Data extracted from a collection:
theorem State.canonical_returnPages {s : State} {n : Nat} {p : KvPage → Bool} (hs : s.Canonical) :
    (State.returnPages s n p).Canonical := by
  rw [show @State.returnPages = _ from by delta State.returnPages; exact rfl]
  repeat' first
    | with_reducible assumption | with_reducible exact State.canonical_of_mk (by assumption) | (intro _)
    | with_reducible apply State.canonical_writeEntry | with_reducible apply State.canonical_dropTable
    | with_reducible apply State.canonical_foldl | with_reducible apply State.canonicalSnd_foldl
    | with_reducible (refine State.canonical_of_pair (by assumption) ?_) | with_reducible apply State.canonical_snd | split
    | dsimp only | with_reducible apply State.canonicalSnd_mk | with_reducible refine State.canonical_mk ?_

theorem State.canonical_releaseSeqs {s : State} {n : Nat} (hs : s.Canonical) :
    (State.releaseSeqs s n).Canonical := by
  rw [show @State.releaseSeqs = _ from by delta State.releaseSeqs; exact rfl]
  repeat' first
    | with_reducible assumption | (intro _) | with_reducible apply State.canonical_ite
    | with_reducible apply State.canonicalSnd_ite | with_reducible (refine State.canonical_of_pair (by assumption) ?_)
    | with_reducible apply State.canonical_snd | split | dsimp only | with_reducible apply State.canonicalSnd_mk
    | with_reducible refine State.canonical_mk ?_

theorem State.canonical_atStatus {s : State} {o : EngOp} {f : Flags} (hs : s.Canonical) :
    (State.atStatus s o f).Canonical := by
  rw [show @State.atStatus = _ from by delta State.atStatus; exact rfl]
  repeat' first
    | with_reducible assumption | with_reducible apply State.canonical_engServed
    | with_reducible (refine State.canonical_of_pair (by assumption) ?_) | with_reducible apply State.canonical_snd | dsimp only

theorem State.canonical_holdStrand {s : State} {o : EngOp} {wt : Wait} (hs : s.Canonical) :
    (State.holdStrand s o wt).Canonical := by
  rw [show @State.holdStrand = _ from by delta State.holdStrand; exact rfl]
  repeat' first
    | with_reducible assumption | with_reducible apply State.canonical_setStrand | with_reducible apply State.canonical_ite
    | split | dsimp only | with_reducible refine State.canonical_mk ?_

theorem State.canonical_wakeStrand {s : State} {o : EngOp} {wt : Wait} (hs : s.Canonical) :
    (State.wakeStrand s o wt).Canonical := by
  rw [show @State.wakeStrand = _ from by delta State.wakeStrand; exact rfl]
  repeat' first
    | with_reducible assumption | with_reducible apply State.canonical_setStrand | with_reducible apply State.canonical_ite
    | split | dsimp only | with_reducible refine State.canonical_mk ?_

theorem State.canonical_seqOpen {s : State} {o : EngOp} (hs : s.Canonical) :
    (State.seqOpen s o).Canonical := by
  rw [show @State.seqOpen = _ from by delta State.seqOpen; exact rfl]
  repeat' first
    | with_reducible assumption | (intro _) | with_reducible apply State.canonical_draw
    | with_reducible apply State.canonical_modEng | with_reducible apply State.canonical_engFailed
    | with_reducible apply State.canonical_engWrites | with_reducible apply State.canonical_setSeq
    | with_reducible apply State.canonical_atStatus | with_reducible apply State.canonical_holdStrand
    | with_reducible apply State.canonical_wakeStrand | with_reducible apply State.canonical_ite
    | with_reducible apply State.canonicalSnd_ite | with_reducible (refine State.canonical_of_pair (by assumption) ?_)
    | with_reducible apply State.canonical_snd | split | dsimp only | with_reducible apply State.canonicalSnd_mk
    | with_reducible refine State.canonical_mk ?_

theorem State.canonical_seqTruncate {s : State} {n id p : Nat} (hs : s.Canonical) :
    (State.seqTruncate s n id p).Canonical := by
  rw [show @State.seqTruncate = _ from by delta State.seqTruncate; exact rfl]
  repeat' first
    | with_reducible assumption | with_reducible apply State.canonical_setSeq | with_reducible apply State.canonical_returnPages
    | split | dsimp only | with_reducible refine State.canonical_mk ?_

theorem State.canonical_seqRelease {s : State} {n id : Nat} (hs : s.Canonical) :
    (State.seqRelease s n id).Canonical := by
  rw [show @State.seqRelease = _ from by delta State.seqRelease; exact rfl]
  repeat' first
    | with_reducible assumption | with_reducible apply State.canonical_setSeq | with_reducible apply State.canonical_returnPages
    | split | dsimp only | with_reducible refine State.canonical_mk ?_

theorem State.canonical_cancelAppends {s : State} {n id : Nat} (hs : s.Canonical) :
    (State.cancelAppends s n id).Canonical := by
  rw [show @State.cancelAppends = _ from by delta State.cancelAppends; exact rfl]
  repeat' first
    | with_reducible assumption | with_reducible exact State.canonical_of_mk (by assumption) | (intro _)
    | with_reducible apply State.canonical_abortItem | with_reducible apply State.canonical_dropAppend
    | with_reducible apply State.canonical_foldl | with_reducible apply State.canonicalSnd_foldl
    | with_reducible (refine State.canonical_of_pair (by assumption) ?_) | with_reducible apply State.canonical_snd | split
    | dsimp only

theorem State.canonical_seqEnd {s : State} {o : EngOp} (hs : s.Canonical) :
    (State.seqEnd s o).Canonical := by
  rw [show @State.seqEnd = _ from by delta State.seqEnd; exact rfl]
  repeat' first
    | with_reducible assumption | with_reducible apply State.canonical_modEng | with_reducible apply State.canonical_setSeq
    | with_reducible apply State.canonical_atStatus | with_reducible apply State.canonical_holdStrand
    | with_reducible apply State.canonical_wakeStrand | with_reducible apply State.canonical_seqTruncate
    | with_reducible apply State.canonical_seqRelease | with_reducible apply State.canonical_cancelAppends
    | with_reducible apply State.canonical_ite | split | dsimp only | with_reducible refine State.canonical_mk ?_

theorem State.canonical_seqRun {s : State} {o : EngOp} (hs : s.Canonical) :
    (State.seqRun s o).Canonical := by
  rw [show @State.seqRun = _ from by delta State.seqRun; exact rfl]
  repeat' first
    | with_reducible assumption | with_reducible apply State.canonical_engFailed | with_reducible apply State.canonical_setSeq
    | with_reducible apply State.canonical_atStatus | with_reducible apply State.canonical_seqOpen
    | with_reducible apply State.canonical_seqEnd | with_reducible apply State.canonical_ite
    | with_reducible apply State.canonicalSnd_ite | with_reducible (refine State.canonical_of_pair (by assumption) ?_)
    | with_reducible apply State.canonical_snd | split | dsimp only | with_reducible refine State.canonical_mk ?_

theorem State.canonical_releaseOver {s : State} {c : Nat} (hs : s.Canonical) :
    (State.releaseOver s c).Canonical := by
  rw [show @State.releaseOver = _ from by delta State.releaseOver; exact rfl]
  repeat' first
    | with_reducible assumption | with_reducible apply State.canonical_cancelAppends | split | dsimp only
    | with_reducible refine State.canonical_mk ?_

theorem State.canonical_seqStart {s : State} {c : Nat} (hs : s.Canonical) :
    (State.seqStart s c).Canonical := by
  rw [show @State.seqStart = _ from by delta State.seqStart; exact rfl]
  repeat' first
    | with_reducible assumption | with_reducible apply State.canonical_seqRun | with_reducible apply State.canonical_releaseOver
    | with_reducible apply State.canonical_ite | split | dsimp only | with_reducible refine State.canonical_mk ?_

end Sys2Proof.Machine
end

• [Task requirements] Your reply is to repeat, unchanged, the lines above running from the one with "apply State.canonical_engFailed |" up to and including the one with "with_reducible apply State.canonical_seqEnd".

• [Solution below]
    | with_reducible assumption | with_reducible apply State.canonical_engFailed | with_reducible apply State.canonical_setSeq
    | with_reducible apply State.canonical_atStatus | with_reducible apply State.canonical_seqOpen
    | with_reducible apply State.canonical_seqEnd | with_reducible apply State.canonical_ite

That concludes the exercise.